■ **EXERCISE DATA**:
---
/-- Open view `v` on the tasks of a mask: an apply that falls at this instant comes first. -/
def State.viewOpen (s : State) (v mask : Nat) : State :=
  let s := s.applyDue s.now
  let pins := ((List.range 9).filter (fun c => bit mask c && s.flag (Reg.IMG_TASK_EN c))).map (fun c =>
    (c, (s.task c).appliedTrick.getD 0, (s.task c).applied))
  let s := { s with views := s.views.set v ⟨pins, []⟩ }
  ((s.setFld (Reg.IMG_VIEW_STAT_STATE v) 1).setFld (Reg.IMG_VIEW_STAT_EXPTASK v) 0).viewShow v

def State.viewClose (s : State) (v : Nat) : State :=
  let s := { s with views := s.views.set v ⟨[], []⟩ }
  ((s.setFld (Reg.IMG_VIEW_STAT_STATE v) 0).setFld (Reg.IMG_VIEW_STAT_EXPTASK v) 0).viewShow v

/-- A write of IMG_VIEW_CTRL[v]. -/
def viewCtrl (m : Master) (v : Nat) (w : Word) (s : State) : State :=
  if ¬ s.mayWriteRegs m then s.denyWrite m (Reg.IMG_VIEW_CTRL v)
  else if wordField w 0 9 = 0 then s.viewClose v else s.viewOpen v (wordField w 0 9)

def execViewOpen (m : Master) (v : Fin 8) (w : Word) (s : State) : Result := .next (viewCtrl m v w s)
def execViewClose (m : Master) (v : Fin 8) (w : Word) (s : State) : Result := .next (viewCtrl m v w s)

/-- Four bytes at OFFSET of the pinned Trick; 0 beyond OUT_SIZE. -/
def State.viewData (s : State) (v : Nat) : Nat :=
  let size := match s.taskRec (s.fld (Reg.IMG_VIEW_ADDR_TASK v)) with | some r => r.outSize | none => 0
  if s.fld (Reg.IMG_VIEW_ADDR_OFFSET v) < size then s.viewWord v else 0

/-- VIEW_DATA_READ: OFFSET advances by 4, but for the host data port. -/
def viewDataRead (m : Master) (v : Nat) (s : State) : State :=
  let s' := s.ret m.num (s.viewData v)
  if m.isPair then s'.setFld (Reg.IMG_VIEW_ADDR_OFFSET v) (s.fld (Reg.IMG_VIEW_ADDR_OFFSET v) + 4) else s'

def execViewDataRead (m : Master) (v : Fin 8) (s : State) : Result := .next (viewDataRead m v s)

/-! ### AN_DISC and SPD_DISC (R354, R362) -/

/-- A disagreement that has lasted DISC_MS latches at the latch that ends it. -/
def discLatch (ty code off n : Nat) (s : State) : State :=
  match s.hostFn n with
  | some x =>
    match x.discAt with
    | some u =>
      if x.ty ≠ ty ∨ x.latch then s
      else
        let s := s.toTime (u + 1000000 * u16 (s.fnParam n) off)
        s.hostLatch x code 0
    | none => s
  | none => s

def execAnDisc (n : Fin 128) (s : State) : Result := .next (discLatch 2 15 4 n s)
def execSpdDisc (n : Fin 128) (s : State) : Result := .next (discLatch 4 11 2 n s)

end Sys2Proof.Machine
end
---
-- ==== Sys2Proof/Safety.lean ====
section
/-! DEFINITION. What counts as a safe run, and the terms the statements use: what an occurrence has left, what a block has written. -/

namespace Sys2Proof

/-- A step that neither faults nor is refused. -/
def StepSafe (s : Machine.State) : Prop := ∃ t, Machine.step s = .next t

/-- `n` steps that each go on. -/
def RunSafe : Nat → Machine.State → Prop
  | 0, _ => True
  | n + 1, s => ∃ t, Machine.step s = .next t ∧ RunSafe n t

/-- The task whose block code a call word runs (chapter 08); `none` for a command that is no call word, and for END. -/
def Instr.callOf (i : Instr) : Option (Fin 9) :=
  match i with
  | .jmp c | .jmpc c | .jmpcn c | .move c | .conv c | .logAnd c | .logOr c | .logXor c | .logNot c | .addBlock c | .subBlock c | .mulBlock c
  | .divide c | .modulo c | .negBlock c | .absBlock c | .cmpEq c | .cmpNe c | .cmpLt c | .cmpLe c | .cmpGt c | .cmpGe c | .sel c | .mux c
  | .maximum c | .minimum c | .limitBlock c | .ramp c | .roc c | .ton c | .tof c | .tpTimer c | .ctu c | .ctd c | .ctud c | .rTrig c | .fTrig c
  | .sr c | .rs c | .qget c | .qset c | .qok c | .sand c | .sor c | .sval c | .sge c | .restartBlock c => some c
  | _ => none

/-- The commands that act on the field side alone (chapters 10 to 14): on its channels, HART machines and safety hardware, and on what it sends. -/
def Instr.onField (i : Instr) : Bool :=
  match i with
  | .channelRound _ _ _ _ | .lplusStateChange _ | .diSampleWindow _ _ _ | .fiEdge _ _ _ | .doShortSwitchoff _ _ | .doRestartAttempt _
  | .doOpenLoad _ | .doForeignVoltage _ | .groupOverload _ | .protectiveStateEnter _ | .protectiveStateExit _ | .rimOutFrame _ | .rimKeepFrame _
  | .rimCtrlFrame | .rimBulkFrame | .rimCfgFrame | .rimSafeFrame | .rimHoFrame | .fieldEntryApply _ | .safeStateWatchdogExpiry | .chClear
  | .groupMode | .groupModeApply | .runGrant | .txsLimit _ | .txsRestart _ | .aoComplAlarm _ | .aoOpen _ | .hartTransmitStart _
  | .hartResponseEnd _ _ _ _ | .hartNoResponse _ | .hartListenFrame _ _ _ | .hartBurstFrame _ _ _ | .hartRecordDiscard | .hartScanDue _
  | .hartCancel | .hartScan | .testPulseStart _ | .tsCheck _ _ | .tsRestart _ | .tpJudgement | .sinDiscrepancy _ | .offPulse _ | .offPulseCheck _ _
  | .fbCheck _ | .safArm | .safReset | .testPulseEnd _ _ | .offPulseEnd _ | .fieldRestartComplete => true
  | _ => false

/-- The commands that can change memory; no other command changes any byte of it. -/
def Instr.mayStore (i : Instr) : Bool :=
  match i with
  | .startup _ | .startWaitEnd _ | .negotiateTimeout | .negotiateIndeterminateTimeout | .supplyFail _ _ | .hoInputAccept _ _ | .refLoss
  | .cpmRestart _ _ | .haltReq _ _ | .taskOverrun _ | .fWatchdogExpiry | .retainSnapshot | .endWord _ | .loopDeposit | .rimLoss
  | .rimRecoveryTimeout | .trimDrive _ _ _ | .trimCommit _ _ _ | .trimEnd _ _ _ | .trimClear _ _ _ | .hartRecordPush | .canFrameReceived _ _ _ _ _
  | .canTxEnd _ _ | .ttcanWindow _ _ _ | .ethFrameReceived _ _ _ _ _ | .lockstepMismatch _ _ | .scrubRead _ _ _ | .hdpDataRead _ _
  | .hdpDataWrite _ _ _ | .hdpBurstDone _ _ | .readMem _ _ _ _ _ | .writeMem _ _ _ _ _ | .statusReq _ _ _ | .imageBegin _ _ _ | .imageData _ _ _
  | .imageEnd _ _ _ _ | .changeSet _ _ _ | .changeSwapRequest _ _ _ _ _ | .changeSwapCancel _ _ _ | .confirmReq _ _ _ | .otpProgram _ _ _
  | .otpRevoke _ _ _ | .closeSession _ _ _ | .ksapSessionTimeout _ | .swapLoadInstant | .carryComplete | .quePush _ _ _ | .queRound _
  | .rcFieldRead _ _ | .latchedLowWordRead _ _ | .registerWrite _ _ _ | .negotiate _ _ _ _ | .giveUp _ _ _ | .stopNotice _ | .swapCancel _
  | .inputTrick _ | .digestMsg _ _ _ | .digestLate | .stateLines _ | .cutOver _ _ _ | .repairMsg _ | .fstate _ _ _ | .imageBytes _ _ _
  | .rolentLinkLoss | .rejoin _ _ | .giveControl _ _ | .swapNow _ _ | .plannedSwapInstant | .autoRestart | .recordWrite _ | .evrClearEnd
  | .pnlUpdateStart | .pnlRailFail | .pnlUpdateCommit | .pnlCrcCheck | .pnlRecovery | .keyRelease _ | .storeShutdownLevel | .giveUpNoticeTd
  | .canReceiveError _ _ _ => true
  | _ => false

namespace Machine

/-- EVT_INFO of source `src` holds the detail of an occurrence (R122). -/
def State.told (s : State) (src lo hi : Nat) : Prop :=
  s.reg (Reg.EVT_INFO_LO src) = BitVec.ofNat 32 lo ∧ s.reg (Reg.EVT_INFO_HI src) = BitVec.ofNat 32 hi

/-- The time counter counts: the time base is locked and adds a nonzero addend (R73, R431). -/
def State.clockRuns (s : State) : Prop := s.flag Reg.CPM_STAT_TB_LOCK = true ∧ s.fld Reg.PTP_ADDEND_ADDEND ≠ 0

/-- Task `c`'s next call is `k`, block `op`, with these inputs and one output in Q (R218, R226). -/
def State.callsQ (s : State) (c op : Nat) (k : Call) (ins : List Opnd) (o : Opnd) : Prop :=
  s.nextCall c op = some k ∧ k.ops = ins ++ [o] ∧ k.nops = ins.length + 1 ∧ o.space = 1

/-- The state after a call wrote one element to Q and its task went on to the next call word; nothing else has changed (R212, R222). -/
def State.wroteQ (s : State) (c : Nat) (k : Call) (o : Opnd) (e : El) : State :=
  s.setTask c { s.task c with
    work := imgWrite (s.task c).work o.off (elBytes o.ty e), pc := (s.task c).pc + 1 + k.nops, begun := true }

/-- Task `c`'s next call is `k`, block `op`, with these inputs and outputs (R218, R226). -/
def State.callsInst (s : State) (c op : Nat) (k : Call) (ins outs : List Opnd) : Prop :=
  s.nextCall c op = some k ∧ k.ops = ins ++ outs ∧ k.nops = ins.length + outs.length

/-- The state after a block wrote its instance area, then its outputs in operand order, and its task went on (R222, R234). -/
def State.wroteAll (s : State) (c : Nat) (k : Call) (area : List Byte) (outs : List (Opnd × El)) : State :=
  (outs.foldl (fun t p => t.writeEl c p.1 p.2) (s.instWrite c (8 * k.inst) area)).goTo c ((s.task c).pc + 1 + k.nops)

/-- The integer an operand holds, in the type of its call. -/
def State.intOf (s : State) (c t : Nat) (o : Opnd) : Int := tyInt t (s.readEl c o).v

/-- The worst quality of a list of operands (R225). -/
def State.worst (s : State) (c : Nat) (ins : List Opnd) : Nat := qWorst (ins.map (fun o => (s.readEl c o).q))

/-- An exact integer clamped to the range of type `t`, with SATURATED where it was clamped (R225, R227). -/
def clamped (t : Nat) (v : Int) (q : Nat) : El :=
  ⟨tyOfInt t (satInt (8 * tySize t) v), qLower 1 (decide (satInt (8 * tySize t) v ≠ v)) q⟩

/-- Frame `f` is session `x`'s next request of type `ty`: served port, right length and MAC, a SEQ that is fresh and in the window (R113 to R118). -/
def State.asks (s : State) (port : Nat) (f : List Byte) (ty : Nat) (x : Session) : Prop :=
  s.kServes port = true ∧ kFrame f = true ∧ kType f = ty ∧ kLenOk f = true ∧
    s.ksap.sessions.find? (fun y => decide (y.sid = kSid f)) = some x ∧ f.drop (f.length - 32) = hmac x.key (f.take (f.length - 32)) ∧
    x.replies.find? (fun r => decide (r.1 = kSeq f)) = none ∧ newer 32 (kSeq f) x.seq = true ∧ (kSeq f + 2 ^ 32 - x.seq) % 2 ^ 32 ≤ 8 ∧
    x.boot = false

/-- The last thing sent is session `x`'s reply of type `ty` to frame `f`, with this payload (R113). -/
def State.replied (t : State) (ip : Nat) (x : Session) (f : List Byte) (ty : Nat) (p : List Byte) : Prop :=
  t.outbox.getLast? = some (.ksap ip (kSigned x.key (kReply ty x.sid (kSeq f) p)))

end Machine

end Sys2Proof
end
---
Keep both end lines and retype everything in the records above from the line containing "(R212, R222). -/" through the line containing "s.task c with", exactly, with nothing else.

/-- The state after a call wrote one element to Q and its task went on to the next call word; nothing else has changed (R212, R222). -/
def State.wroteQ (s : State) (c : Nat) (k : Call) (o : Opnd) (e : El) : State :=
  s.setTask c { s.task c with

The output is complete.